Coluna Vida em Sociedade: consagrada cura

O que temos guardado conosco? Juntamos tantos materiais inservíveis, não é mesmo? Quando voltamos nossa atenção a tudo que temos em casa, por exemplo, enxergamos que temos e colecionamos muito mais do que precisamos! E não é difícil perceber isso.

Basta abrirmos as gavetas dos armários, do guarda-roupas, das estantes ou mesmo da escrivaninha. Quanta coisa inútil empilhamos e somente refletimos a respeito quando o local já está expelindo papel, plástico e outras bugigangas por todo lado. Sem falar no quarto o qual chamamos de despensa.

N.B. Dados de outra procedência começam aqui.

/-- What `SLD` and `SST` address, or the value of the STATE fault (R144, R240). -/
def stateTarget (s : State) (x : Thread) (b : BitVec 5) (table : BitVec 8) (word : BitVec 4) (write : Bool) :
    (Nat × Table) ⊕ Word :=
  match boundTable s x table.toNat with
  | none => .inr (zext table)
  | some (id, t) =>
    if t.kind != 3 && t.kind != 4 then .inr (zext table)
    else if (x.reg b).toNat ≥ tableSize t then .inr (x.reg b)
    else if write && t.kind == 3 && word.toNat < keyWords t then .inr (x.reg b)
    else .inl (id, t)

/-- A promotion asked of Stockpile; every packet that waits for one record shares it (R115, R329). -/
def requestPromotion (s : State) (table kh : Nat) (key : List Byte) : State :=
  if !stkOpen s || s.stk.promotions.any (fun p => p.table == table && p.key == key && !p.gone) then s
  else { s with stk := { s.stk with promotions := s.stk.promotions ++ [⟨table, kh, key, false, 0, [], false⟩] } }

/-- A packet that reaches a record held only in the flash tier: its promotion is asked for and the run parks; an express
packet fails (R26, R115, R263). -/
def coldPacket (s : State) (c : Nat) (k : Ctx) (table : Nat) (key : List Byte) : State :=
  let s := requestPromotion (tableCount s table 14) table (flowKh table key) key
  if k.express then failCtx s c 0x24 false 5 else park s c (.key table key)

/-- The key of the record of an index, where a demotion has freed the index and the flash tier still holds the record
(R115, R327). -/
def flashOnly (s : State) (table i : Nat) : Option (List Byte) :=
  ((s.table table).quarantine.find? (fun q => q.index == i)).bind (fun q =>
    q.demoted.bind (fun key => if s.stk.cold.any (fun r => r.table == table && r.key == key) then some key else none))

/-- `SLD`: the record enters the read set at issue, and the thread blocks until the word is back (R106, R144); a packet's
run parks when the record is held only in the flash tier (R115). -/
def execSld (t : Nat) (a b : BitVec 5) (table : BitVec 8) (word : BitVec 4) (s : State) : Host.Outcome State Fault Refusal :=
  issue t true 0 [b] 1 s (fun s x =>
    match stateTarget s x b table word false with
    | .inr v => .trap 0x0D v
    | .inl (id, _) =>
      let i := (x.reg b).toNat
      let go (s : State) : Eff := .wait s (.access (.stateLoad id i word.toNat) (.dram x.tenant 0) 0 a.toNat)
      match x.ctxId with
      | none => go s
      | some c =>
        match s.ctx? c with
        | none => go s
        | some k =>
          if (ownWrite k id i word.toNat).isSome then go s
          else if let some key := flashOnly s id i then .left (coldPacket s c k id key)
          else if speculative s c && setFull k (.record id i) then .wait s .serial
          else go (s.setCtx c (k.addRead (.record id i))))

/-- A write by a context that is not speculative, applied as it issues (R107, R109). -/
def writeNow (s : State) (c : Nat) (k : Ctx) (id i w : Nat) (v : Word) : State :=
  let s := tableRequest (s.setCtx c { k with partly := true }) (ctxPan c) id 8
  squashHolders (writeRecord s id i [(w, v)]) (some k.key) (.record id i)

/-- `SST` (R107, R144). -/
def execSst (t : Nat) (a b : BitVec 5) (table : BitVec 8) (word : BitVec 4) (s : State) : Host.Outcome State Fault Refusal :=
  issue t true 0 [a, b] 1 s (fun s x =>
    match stateTarget s x b table word true with
    | .inr v => .trap 0x0D v
    | .inl (id, _) =>
      let i := (x.reg b).toNat
      let v := x.reg a
      match x.ctxId with
      | none =>
        let s := tableRequest s (tidPan t) id 8
        .next (s.setMeridian { s.meridian with writes := s.meridian.writes ++ [.words id i [(word.toNat, v)] none] })
      | some c =>
        match s.ctx? c with
        | none => .next s
        | some k =>
          if !speculative s c then .next (writeNow s c k id i word.toNat v)
          else if setFull k (.record id i) then .wait s .serial
          else .next (s.setCtx c { k with recs := k.recs ++ [.write id i word.toNat v] }))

Ali com certeza já não se encontra mais nada, tudo está “de pernas pro ar”. E se começarmos a remexer as malas e tudo que lá está, a poeira se levanta e é quase um sufoco! A despeito disso, tudo que está materialmente ao seu redor também pode refletir o seu interior. “Com o tempo, a poeira das nossas experiências, do nosso conhecimento, da vida que vivemos, do passado, vai se acumulando.

Essa poeira se torna o ego. O ego é apenas uma crosta sem vida em volta de você, ela tem de ser quebrada e abandonada a todo momento, para que essa crosta não se torne uma prisão”, é o que expressa o mestre indiano Osho.”

Outrossim é que muitos de nós temos conservado tudo o que encontramos por aí, sejam pensamentos, sejam marcas de dor, sejam fortes emoções do dia. E até mesmo podem estar marcados por episódios de vácuo, de um vazio na existência. E neste diapasão para preenchermos nossa mente, estamos a incorporar pedaços e estilhas, cacos como em uma montagem de um quebra cabeça virtual.

“As ideias das pessoas são pedaços da sua felicidade, nos relata o dramaturgo inglês William Shakespeare”. Pode ser que estejamos em busca de novos horizontes; que tropeçamos ao amanhecer de mais um dia e descobrimos que há mais do que as quatro paredes que até então pareciam nos envolver.

Há um leve transpirar súbito e dito que parece sussurrar nos ouvidos para libertar as interrogativas. E carecemos transcender a personalidade inócua para que seja compreendida como uma singular em meio a tantas que habitam o universo e que pareciam orbitar a nossa volta.

E é no limiar do triunfo que mais uma vez percebemos que há um valor maior do que o de apenas guardar. Há uma misteriosa sensação de tranquilidade e de frescor que invade a mente e o corpo humano quando então realizamos a ação poderosa e extraordinária de doar. A força da doação seja de se entregar para uma boa ação, seja mais uma vez trabalhar para o bem do outro; seja o oferecer de um pedaço de pão; ou o brilho que se provoca nos olhos de alguém quando o tratamos com respeito, dignidade e consideração.

Todo gesto de devoção ao próximo é uma riqueza que jamais poderemos tocar. São importâncias intangíveis, sacrossantas e inexprimíveis. Todavia o resultado provocado em um simples sorriso, em saber ouvir e contribuir para que outro se descubra como ser humano pode transformar e prevalecer por toda uma vida no consciente e subconsciente daquele que foi alvo, ainda que estivesse em um momento de fragilidade.

Aquele aceno será propagado e multiplicado não somente por um, mas por uma multidão ainda que esparsa e descontínua. A consequência do poder de se doar pode muitas vezes, além disso, ser a cura consagrada de quem a faz.  E nas palavras da escritora holandesa Corrie Ten Boom, “a medida de uma vida, afinal, não é sua duração, mas sua doação.”

(*) Capitão PM – Comandante da 210ª Cia/10º BPM.